(Stored items)

════

-- ==== Sys2Proof/Machine/Dispatch.lean ====
section
/-! DEFINITION. The meaning of every command (R71), one arm per constructor. -/

namespace Sys2Proof.Machine

def exec (i : Instr) (s : State) : Host.Outcome State Fault Refusal :=
  match i with
  | .nop => Sys2Proof.Machine.execNop s
  | .press => Sys2Proof.Machine.execPress s
  | .tick => Sys2Proof.Machine.execTick s
  | .simInit => Sys2Proof.Machine.execSimInit s
  | .build => Sys2Proof.Machine.execBuild s
  | .compose => Sys2Proof.Machine.execCompose s
  | .frame => Sys2Proof.Machine.execFrame s
  | .period btn => Sys2Proof.Machine.execPeriod btn s

end Sys2Proof.Machine
end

════

# Exercise description
State only the number of lines in these entries that contain "Machine".

# Response
11